» **Data excerpts**:
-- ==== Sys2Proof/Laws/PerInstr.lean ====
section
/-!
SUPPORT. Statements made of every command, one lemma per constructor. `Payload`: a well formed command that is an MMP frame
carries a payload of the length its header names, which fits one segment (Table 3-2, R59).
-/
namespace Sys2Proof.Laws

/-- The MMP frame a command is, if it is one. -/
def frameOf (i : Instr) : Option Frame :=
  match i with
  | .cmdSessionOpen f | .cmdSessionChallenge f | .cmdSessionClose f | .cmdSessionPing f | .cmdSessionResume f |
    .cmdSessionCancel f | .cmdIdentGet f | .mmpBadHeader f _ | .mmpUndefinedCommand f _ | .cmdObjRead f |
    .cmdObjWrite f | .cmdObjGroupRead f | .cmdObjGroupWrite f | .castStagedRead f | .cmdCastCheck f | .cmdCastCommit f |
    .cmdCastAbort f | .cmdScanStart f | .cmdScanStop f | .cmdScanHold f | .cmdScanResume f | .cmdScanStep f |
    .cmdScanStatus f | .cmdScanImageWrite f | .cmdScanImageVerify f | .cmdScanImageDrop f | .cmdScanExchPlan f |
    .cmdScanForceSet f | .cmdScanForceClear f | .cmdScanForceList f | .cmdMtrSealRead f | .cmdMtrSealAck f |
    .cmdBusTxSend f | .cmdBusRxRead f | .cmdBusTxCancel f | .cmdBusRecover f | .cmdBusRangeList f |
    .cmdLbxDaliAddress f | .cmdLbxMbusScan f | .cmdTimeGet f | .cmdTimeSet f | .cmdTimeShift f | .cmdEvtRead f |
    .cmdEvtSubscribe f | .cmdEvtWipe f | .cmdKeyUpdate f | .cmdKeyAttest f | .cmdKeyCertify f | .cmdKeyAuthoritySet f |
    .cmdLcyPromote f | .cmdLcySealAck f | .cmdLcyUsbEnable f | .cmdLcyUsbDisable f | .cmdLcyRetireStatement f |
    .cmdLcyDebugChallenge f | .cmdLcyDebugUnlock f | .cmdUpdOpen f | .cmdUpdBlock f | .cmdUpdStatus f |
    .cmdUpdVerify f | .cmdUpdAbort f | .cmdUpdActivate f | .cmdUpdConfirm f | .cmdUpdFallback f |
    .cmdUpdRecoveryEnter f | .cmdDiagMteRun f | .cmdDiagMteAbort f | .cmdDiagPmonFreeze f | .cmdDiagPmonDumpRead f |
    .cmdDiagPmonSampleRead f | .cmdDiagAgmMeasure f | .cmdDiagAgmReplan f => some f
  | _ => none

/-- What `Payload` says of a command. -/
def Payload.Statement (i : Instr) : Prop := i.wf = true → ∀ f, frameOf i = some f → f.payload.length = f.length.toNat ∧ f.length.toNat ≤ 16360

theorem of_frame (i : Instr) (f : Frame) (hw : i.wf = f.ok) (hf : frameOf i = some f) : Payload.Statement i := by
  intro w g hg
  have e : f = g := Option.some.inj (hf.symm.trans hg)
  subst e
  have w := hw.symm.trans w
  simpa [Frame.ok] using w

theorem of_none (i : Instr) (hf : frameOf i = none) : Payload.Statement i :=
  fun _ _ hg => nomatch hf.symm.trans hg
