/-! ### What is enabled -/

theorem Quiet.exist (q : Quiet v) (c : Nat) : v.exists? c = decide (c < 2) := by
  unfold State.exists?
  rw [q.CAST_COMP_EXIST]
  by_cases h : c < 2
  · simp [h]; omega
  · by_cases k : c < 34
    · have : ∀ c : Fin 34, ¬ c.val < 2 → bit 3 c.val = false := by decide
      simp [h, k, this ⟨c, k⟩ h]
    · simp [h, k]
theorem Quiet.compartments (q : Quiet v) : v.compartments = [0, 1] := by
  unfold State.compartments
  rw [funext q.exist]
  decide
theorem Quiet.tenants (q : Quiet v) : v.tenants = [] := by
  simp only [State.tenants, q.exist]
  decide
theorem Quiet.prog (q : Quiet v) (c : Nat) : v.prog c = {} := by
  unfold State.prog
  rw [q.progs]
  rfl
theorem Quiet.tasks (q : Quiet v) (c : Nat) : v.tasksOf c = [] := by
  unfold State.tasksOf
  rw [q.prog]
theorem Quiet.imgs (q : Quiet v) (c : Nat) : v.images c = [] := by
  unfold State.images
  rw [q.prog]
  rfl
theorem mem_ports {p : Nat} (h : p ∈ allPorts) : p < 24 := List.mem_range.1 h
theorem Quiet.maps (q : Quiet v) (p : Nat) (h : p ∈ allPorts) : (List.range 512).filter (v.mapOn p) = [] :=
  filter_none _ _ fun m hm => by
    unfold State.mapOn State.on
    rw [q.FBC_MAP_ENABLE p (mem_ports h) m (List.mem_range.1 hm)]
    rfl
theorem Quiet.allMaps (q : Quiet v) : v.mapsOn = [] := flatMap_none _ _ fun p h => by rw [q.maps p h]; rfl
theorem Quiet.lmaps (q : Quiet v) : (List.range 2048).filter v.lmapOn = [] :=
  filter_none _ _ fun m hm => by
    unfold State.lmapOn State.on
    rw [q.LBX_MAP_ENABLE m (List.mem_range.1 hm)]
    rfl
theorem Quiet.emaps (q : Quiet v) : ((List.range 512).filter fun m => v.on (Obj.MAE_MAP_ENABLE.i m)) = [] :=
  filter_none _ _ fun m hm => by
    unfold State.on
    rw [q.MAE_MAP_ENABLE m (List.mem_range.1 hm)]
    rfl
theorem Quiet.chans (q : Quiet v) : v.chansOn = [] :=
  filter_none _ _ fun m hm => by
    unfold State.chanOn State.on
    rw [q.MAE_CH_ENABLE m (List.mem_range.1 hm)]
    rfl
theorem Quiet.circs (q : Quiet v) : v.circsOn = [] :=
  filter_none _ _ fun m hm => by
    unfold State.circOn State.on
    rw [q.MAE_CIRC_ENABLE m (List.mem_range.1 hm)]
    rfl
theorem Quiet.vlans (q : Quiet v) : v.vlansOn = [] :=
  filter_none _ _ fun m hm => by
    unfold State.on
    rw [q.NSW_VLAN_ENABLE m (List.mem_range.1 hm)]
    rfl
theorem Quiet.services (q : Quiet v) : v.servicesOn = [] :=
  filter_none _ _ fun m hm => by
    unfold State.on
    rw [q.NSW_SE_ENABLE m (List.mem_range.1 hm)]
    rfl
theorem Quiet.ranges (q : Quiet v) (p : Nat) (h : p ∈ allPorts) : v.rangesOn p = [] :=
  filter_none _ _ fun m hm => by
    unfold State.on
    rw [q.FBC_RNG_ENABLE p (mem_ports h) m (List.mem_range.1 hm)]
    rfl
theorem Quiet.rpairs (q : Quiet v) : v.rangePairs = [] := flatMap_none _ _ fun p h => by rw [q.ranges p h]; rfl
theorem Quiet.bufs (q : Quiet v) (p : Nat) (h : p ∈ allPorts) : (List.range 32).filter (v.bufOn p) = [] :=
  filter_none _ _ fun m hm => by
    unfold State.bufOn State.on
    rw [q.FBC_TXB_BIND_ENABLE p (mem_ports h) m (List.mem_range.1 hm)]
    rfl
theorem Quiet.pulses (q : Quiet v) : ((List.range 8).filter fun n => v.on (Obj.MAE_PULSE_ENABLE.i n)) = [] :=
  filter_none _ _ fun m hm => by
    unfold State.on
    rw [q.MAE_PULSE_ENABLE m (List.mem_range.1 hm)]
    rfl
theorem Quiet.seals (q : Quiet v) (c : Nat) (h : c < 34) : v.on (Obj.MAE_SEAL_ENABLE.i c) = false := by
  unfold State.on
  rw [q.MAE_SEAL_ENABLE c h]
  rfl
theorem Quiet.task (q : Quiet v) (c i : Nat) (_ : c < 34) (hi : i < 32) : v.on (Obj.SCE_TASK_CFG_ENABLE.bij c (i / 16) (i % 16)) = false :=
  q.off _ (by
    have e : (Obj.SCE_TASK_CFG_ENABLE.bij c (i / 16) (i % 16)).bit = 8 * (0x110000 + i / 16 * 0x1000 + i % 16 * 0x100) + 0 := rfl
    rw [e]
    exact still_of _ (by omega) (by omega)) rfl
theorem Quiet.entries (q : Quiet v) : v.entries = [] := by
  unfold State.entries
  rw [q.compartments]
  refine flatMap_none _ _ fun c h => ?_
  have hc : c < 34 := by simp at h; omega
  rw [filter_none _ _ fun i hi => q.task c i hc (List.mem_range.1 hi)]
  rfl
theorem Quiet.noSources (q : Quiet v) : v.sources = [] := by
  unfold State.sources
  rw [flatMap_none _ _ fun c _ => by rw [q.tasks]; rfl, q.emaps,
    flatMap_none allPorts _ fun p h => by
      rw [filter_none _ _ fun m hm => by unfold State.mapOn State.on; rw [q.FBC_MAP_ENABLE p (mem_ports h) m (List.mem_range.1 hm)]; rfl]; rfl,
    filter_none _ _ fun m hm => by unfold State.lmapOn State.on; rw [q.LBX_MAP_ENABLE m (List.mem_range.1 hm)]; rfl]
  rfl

==

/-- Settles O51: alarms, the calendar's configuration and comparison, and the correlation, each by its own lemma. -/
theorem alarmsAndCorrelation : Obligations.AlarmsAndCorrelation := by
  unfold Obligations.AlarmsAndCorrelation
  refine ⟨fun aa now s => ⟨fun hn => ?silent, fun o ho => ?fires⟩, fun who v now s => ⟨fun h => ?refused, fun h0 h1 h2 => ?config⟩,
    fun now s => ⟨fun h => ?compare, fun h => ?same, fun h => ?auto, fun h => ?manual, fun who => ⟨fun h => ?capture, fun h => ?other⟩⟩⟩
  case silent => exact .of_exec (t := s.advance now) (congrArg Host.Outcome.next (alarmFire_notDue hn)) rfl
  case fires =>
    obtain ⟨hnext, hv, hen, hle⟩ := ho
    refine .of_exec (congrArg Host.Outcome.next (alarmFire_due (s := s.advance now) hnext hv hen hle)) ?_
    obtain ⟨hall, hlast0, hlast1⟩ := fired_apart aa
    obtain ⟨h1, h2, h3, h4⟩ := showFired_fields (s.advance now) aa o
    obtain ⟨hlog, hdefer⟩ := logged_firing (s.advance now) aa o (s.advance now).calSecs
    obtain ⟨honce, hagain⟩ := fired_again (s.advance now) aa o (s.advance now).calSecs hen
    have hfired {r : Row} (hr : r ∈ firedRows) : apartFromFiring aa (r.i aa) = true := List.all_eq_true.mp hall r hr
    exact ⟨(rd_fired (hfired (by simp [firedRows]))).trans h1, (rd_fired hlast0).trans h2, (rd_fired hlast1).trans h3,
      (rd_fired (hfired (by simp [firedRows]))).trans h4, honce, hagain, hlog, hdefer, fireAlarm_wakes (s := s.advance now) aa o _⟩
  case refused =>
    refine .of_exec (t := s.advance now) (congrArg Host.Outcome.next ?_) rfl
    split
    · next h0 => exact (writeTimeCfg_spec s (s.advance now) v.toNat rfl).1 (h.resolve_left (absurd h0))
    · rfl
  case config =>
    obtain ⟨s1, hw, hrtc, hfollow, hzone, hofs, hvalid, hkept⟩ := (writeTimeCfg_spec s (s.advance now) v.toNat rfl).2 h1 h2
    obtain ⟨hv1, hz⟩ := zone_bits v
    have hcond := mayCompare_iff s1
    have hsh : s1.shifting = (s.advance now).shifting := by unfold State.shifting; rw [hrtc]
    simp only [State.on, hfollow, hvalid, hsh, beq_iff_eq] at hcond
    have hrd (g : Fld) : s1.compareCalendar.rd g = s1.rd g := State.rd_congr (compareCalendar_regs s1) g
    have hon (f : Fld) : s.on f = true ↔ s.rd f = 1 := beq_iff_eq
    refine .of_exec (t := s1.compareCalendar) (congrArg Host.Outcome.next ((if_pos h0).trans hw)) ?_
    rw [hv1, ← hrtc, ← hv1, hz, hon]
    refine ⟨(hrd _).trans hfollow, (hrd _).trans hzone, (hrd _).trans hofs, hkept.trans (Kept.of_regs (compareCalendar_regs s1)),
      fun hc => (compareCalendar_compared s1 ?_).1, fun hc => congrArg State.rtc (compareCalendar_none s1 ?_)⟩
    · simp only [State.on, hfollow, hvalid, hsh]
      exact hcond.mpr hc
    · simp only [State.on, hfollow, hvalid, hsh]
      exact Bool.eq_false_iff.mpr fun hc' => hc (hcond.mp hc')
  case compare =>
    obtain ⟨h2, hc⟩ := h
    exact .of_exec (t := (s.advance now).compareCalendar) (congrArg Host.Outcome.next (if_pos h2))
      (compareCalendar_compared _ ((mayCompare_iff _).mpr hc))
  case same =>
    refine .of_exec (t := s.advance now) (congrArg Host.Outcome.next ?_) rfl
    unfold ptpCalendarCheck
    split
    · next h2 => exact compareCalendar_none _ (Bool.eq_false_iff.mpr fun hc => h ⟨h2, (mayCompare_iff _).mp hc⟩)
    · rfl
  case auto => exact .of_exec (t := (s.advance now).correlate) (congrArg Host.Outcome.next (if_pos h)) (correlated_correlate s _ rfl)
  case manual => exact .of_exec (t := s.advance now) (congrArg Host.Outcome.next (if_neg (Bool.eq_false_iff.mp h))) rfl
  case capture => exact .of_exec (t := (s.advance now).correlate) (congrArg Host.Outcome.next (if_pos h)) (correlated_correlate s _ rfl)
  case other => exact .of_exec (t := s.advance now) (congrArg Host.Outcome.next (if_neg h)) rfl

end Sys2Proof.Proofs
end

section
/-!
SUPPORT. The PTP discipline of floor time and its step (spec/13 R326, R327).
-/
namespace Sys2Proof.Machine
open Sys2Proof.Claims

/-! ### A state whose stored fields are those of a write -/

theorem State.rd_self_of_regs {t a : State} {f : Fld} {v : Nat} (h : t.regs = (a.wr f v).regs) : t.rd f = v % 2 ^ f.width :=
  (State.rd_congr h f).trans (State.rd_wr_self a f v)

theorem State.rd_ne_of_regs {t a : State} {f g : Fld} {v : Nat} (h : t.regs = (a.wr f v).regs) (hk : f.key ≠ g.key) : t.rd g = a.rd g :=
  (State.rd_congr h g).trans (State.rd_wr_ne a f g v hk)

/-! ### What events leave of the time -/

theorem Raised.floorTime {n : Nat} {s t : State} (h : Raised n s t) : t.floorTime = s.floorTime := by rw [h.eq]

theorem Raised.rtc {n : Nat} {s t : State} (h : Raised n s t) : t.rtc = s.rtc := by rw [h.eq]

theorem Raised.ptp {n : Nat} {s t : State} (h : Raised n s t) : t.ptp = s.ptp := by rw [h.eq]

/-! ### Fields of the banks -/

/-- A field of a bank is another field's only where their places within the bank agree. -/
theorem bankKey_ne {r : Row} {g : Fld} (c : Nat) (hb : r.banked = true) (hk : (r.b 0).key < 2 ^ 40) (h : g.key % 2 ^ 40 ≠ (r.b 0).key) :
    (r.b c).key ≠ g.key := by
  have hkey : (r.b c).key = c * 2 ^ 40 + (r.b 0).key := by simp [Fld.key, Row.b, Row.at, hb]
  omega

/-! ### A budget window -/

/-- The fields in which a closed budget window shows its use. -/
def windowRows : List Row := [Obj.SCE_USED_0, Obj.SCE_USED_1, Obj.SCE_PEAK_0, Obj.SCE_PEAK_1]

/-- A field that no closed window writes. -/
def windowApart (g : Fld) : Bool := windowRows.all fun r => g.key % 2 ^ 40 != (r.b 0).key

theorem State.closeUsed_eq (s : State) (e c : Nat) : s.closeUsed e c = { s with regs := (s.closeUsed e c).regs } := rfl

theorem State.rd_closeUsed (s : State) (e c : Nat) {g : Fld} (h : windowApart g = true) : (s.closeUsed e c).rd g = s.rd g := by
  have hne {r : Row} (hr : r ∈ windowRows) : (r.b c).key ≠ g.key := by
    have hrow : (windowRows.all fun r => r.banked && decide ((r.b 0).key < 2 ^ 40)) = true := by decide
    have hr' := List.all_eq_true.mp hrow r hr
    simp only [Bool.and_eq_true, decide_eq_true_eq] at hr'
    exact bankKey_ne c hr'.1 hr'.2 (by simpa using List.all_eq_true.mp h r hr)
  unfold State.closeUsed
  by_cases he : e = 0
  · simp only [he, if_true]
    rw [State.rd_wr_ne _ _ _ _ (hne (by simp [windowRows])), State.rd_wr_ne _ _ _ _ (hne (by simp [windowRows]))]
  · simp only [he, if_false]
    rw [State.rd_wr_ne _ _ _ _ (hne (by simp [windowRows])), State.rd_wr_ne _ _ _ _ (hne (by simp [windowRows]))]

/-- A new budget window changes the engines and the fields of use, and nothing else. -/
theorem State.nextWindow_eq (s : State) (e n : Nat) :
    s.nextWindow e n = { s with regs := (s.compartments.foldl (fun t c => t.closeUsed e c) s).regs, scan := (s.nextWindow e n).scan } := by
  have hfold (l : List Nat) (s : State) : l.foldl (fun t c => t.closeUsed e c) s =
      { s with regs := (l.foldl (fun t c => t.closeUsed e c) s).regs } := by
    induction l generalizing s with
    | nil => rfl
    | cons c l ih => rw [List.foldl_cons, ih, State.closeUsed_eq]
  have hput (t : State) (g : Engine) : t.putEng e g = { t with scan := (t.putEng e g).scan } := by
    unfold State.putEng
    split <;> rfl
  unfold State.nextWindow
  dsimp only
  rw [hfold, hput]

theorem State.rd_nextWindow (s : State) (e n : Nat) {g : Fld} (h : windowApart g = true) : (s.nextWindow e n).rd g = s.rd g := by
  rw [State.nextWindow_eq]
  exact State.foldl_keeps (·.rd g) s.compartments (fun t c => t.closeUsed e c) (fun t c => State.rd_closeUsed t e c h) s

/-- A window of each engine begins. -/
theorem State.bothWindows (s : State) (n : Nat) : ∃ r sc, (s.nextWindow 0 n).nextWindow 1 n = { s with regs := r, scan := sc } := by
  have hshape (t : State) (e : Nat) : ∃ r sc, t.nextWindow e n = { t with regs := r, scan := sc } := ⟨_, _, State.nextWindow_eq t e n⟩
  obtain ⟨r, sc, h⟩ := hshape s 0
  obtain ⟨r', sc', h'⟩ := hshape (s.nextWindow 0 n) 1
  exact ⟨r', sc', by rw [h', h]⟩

---

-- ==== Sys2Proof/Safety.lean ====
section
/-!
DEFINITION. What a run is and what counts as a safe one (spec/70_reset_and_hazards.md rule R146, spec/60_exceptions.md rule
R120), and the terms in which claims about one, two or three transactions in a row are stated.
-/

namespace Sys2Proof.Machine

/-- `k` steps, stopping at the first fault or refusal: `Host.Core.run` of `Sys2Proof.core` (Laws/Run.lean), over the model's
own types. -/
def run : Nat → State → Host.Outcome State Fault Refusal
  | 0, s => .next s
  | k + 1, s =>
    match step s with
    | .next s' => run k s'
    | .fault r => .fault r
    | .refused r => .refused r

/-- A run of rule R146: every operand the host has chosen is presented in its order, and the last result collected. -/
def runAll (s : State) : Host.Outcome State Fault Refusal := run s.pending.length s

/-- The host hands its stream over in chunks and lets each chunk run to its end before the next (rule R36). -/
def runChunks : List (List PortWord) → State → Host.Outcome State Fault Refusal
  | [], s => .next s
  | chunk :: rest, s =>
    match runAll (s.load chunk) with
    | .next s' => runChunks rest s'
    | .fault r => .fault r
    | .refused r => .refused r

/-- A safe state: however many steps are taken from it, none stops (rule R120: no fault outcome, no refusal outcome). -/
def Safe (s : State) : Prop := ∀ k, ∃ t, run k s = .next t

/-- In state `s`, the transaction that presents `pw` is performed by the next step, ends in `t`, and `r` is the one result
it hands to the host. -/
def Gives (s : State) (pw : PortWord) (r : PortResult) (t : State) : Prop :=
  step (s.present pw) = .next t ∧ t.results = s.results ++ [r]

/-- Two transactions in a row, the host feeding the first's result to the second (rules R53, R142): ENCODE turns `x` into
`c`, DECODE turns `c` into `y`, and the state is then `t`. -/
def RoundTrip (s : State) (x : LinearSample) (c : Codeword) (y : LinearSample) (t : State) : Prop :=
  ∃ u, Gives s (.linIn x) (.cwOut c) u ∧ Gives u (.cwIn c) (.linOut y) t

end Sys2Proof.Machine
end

» **The task**: Above are some records; copy exactly the lines from the one with "-- ==== Sys2Proof/Laws/PerInstr.lean" through the one with "have w := hw.symm.trans w", both included, and no others.

» **Exercise solution**:
-- ==== Sys2Proof/Laws/PerInstr.lean ====
section
/-!
SUPPORT. Statements made of every command, one lemma per constructor. `Payload`: a well formed command that is an MMP frame
carries a payload of the length its header names, which fits one segment (Table 3-2, R59).
-/
namespace Sys2Proof.Laws

/-- The MMP frame a command is, if it is one. -/
def frameOf (i : Instr) : Option Frame :=
  match i with
  | .cmdSessionOpen f | .cmdSessionChallenge f | .cmdSessionClose f | .cmdSessionPing f | .cmdSessionResume f |
    .cmdSessionCancel f | .cmdIdentGet f | .mmpBadHeader f _ | .mmpUndefinedCommand f _ | .cmdObjRead f |
    .cmdObjWrite f | .cmdObjGroupRead f | .cmdObjGroupWrite f | .castStagedRead f | .cmdCastCheck f | .cmdCastCommit f |
    .cmdCastAbort f | .cmdScanStart f | .cmdScanStop f | .cmdScanHold f | .cmdScanResume f | .cmdScanStep f |
    .cmdScanStatus f | .cmdScanImageWrite f | .cmdScanImageVerify f | .cmdScanImageDrop f | .cmdScanExchPlan f |
    .cmdScanForceSet f | .cmdScanForceClear f | .cmdScanForceList f | .cmdMtrSealRead f | .cmdMtrSealAck f |
    .cmdBusTxSend f | .cmdBusRxRead f | .cmdBusTxCancel f | .cmdBusRecover f | .cmdBusRangeList f |
    .cmdLbxDaliAddress f | .cmdLbxMbusScan f | .cmdTimeGet f | .cmdTimeSet f | .cmdTimeShift f | .cmdEvtRead f |
    .cmdEvtSubscribe f | .cmdEvtWipe f | .cmdKeyUpdate f | .cmdKeyAttest f | .cmdKeyCertify f | .cmdKeyAuthoritySet f |
    .cmdLcyPromote f | .cmdLcySealAck f | .cmdLcyUsbEnable f | .cmdLcyUsbDisable f | .cmdLcyRetireStatement f |
    .cmdLcyDebugChallenge f | .cmdLcyDebugUnlock f | .cmdUpdOpen f | .cmdUpdBlock f | .cmdUpdStatus f |
    .cmdUpdVerify f | .cmdUpdAbort f | .cmdUpdActivate f | .cmdUpdConfirm f | .cmdUpdFallback f |
    .cmdUpdRecoveryEnter f | .cmdDiagMteRun f | .cmdDiagMteAbort f | .cmdDiagPmonFreeze f | .cmdDiagPmonDumpRead f |
    .cmdDiagPmonSampleRead f | .cmdDiagAgmMeasure f | .cmdDiagAgmReplan f => some f
  | _ => none

/-- What `Payload` says of a command. -/
def Payload.Statement (i : Instr) : Prop := i.wf = true → ∀ f, frameOf i = some f → f.payload.length = f.length.toNat ∧ f.length.toNat ≤ 16360

theorem of_frame (i : Instr) (f : Frame) (hw : i.wf = f.ok) (hf : frameOf i = some f) : Payload.Statement i := by
  intro w g hg
  have e : f = g := Option.some.inj (hf.symm.trans hg)
  subst e
  have w := hw.symm.trans w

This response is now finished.